Welcome to the httpd_pyparser
documentation.
The parser runs under Python 3.7+ on Linux, Windows and Mac.
httpd_pyparser is dual licensed under the following licenses. You can use the software according to the terms of your chosen license.
- GNU Affero General Public License (AGPL) v3 with additional terms
- Our Own Proprietary License - please contact with us
This means, we can apply any pull requests from any contributor after the agreement of our CLA. For mor information, please check our contrbuting reference
The parser relies on Ply as its underlying parsing library.
Therefore, to run it you will need:
- a Python 3 interpreter
- Ply - the Python Ley Yacc library
- YAML and/or JSON it you want your output to be either of those
You can install these packages on Debian with this command:
sudo apt install python3-ply python3-yaml python3-simplejson
Try to keep the module updated, because it is under heavy development now.
httpd_pyparser
contains two main submodules:
- apache
- nginx
Both main submodules have three classes:
- Lexer
- Parser
- Writer
Before you start to work with any classplease check the version to make sure you have the current one (0.3
):
$ python3
...
>>> import httpd_pyparser
>>> import httpd_pyparser.apache
>>> import httpd_pyparser.nginx
>>> httpd_pyparser.__version__
'0.3'
>>> httpd_pyparser.apache.__version__
'0.3'
>>> httpd_pyparser.nginx.__version__
'0.3'
The Lexer
classes are wrappers for Ply's lexer
object. You can use it independently, to check and see what tokens are in your Apache
or Nginx
configuration.
Here is a simple example:
$ python3
Python 3.9.2 (default, Feb 28 2021, 17:03:44)

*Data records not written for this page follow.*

-- ==== Sys2Proof/Decode.lean ====
section
/-! DEFINITION. The command decoder and the encoder (spec 30_encoding.md R51 to R54, opcode_table.json). -/

namespace Sys2Proof

/-- Why a number is not a command code. -/
inductive DecodeError where
  /-- the number has a bit set above `OP[3]`; "The command code is one fixed-width 4-bit word" (R51). -/
  | widerThanOpw (w : Nat)
  deriving DecidableEq, Repr

/-- `OP[3]`, the `UNIT` field (R51): false selects `ENC`, true selects `DEC`. -/
def unitField (op : BitVec 4) : Bool := op.getLsbD 3

/-- `OP[2:0]`, the `FN` field (R51). -/
def fnField (op : BitVec 4) : Nat := op.toNat % 8

/-- Decoding a request: the opcode map of R52. All sixteen codes have an arm; the two codes with `FN = 7` are the reserved
ones (R57). "the operands that follow are determined by `FN` alone" (R51). -/
def decode (r : Request) : Instr :=
  match unitField r.op, fnField r.op with
  | false, 0 => .encInit
  | false, 1 => .encBind r.inView r.outView
  | false, 2 => .encRebindIn r.inView
  | false, 3 => .encRebindOut r.outView
  | false, 4 => .encEncode
  | false, 5 => .encFinalize
  | false, 6 => .encblk r.blk
  | false, _ => .reserved7   -- FN < 8, so this is FN = 7
  | true, 0 => .decInit
  | true, 1 => .decBind r.inView r.outView
  | true, 2 => .decRebindIn r.inView
  | true, 3 => .decRebindOut r.outView
  | true, 4 => .decDecode
  | true, 5 => .decFinalize
  | true, 6 => .decblk r.blk
  | true, _ => .reservedF   -- FN < 8, so this is FN = 7

/-- An operand that is not presented: no bytes. -/
def ViewOperand.none : ViewOperand := ⟨[]⟩

/-- A block operand of zeros. -/
def BlockOperand.none : BlockOperand := ⟨0, 0⟩

/-- The request that carries the code `op` and operands of zeros. -/
def bareRequest (op : BitVec 4) : Request :=
  ⟨op, ViewOperand.none, ViewOperand.none, BlockOperand.none⟩

/-- The encoder: the code column of R52, with the operands of R53 and R54 on their own fields and zeros elsewhere. -/
def encode : Instr → Request
  | .encInit => bareRequest 0x0
  | .encBind i o => { bareRequest 0x1 with inView := i, outView := o }
  | .encRebindIn i => { bareRequest 0x2 with inView := i }
  | .encRebindOut o => { bareRequest 0x3 with outView := o }
  | .encEncode => bareRequest 0x4
  | .encFinalize => bareRequest 0x5
  | .encblk b => { bareRequest 0x6 with blk := b }
  | .reserved7 => bareRequest 0x7
  | .decInit => bareRequest 0x8
  | .decBind i o => { bareRequest 0x9 with inView := i, outView := o }
  | .decRebindIn i => { bareRequest 0xA with inView := i }
  | .decRebindOut o => { bareRequest 0xB with outView := o }
  | .decDecode => bareRequest 0xC
  | .decFinalize => bareRequest 0xD
  | .decblk b => { bareRequest 0xE with blk := b }
  | .reservedF => bareRequest 0xF

/-- A number read as a command code. -/
def codeOfWord (w : Nat) : Except DecodeError (BitVec 4) :=
  if w < 16 then .ok (BitVec.ofNat 4 w) else .error (.widerThanOpw w)

/-- The instruction whose table word is `w` (bits at `nbits` and above are 0), its operands zeros. -/
def decodeTableWord (nbits w : Nat) : Option Instr :=
  match codeOfWord (w % 2 ^ nbits) with
  | .ok op => some (decode (bareRequest op))
  | .error _ => none

end Sys2Proof
end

[GCC 10.2.1 20210110] on linux
Type "help", "copyright", "credits" or "license" for more information.
>>> import httpd_pyparser
>>> import httpd_pyparser.nginx
>>> import httpd_pyparser.apache
>>>
>>> config = """<VirtualHost *:80>
... ServerName www.yourdomain.com
... Redirect / https://www.yourdomain.com
... </VirtualHost>
... """
>>>
>>> mlexer = httpd_pyparser.apache.Lexer()
>>> mlexer.lexer.input(config)
>>> while True:
... tok = mlexer.lexer.token()
... if not tok:
... break
... print(tok)
...
LexToken(T_CONFIG_DIRECTIVE_TAG,'<VirtualHost *:80>',1,0)
LexToken(T_CONFIG_DIRECTIVE,'ServerName',2,23)
LexToken(T_CONFIG_DIRECTIVE_ARGUMENT,'www.yourdomain.com',2,34)
LexToken(T_CONFIG_DIRECTIVE,'Redirect',3,57)
LexToken(T_CONFIG_DIRECTIVE_ARGUMENT,'/',3,66)
LexToken(T_CONFIG_DIRECTIVE_ARGUMENT,'https://www.yourdomain.com',3,68)
LexToken(T_CONFIG_DIRECTIVE_TAG_CLOSE,'</VirtualHost>',4,95)
>>>
>>> config = """server {
... listen 80;
... server_name www.yourhost.com;
...
... location / {
... proxy_set_header X-Real-IP $remote_addr;
... proxy_set_header X-Forwarded-For $remote_addr;
... proxy_set_header Host $host;
... proxy_pass http://vm-lxc1;
... }
... }
... """
>>> mlexer = httpd_pyparser.nginx.Lexer()
>>> mlexer.lexer.input(config)
>>> while True:
... tok = mlexer.lexer.token()
... if not tok:
... break
... print(tok)
...
LexToken(T_CONFIG_DIRECTIVE,'server',1,0)
LexToken(T_BRACE_OPEN,'{',1,7)
LexToken(T_CONFIG_DIRECTIVE,'listen',2,13)
LexToken(T_CONFIG_DIRECTIVE_ARGUMENT,'80',2,20)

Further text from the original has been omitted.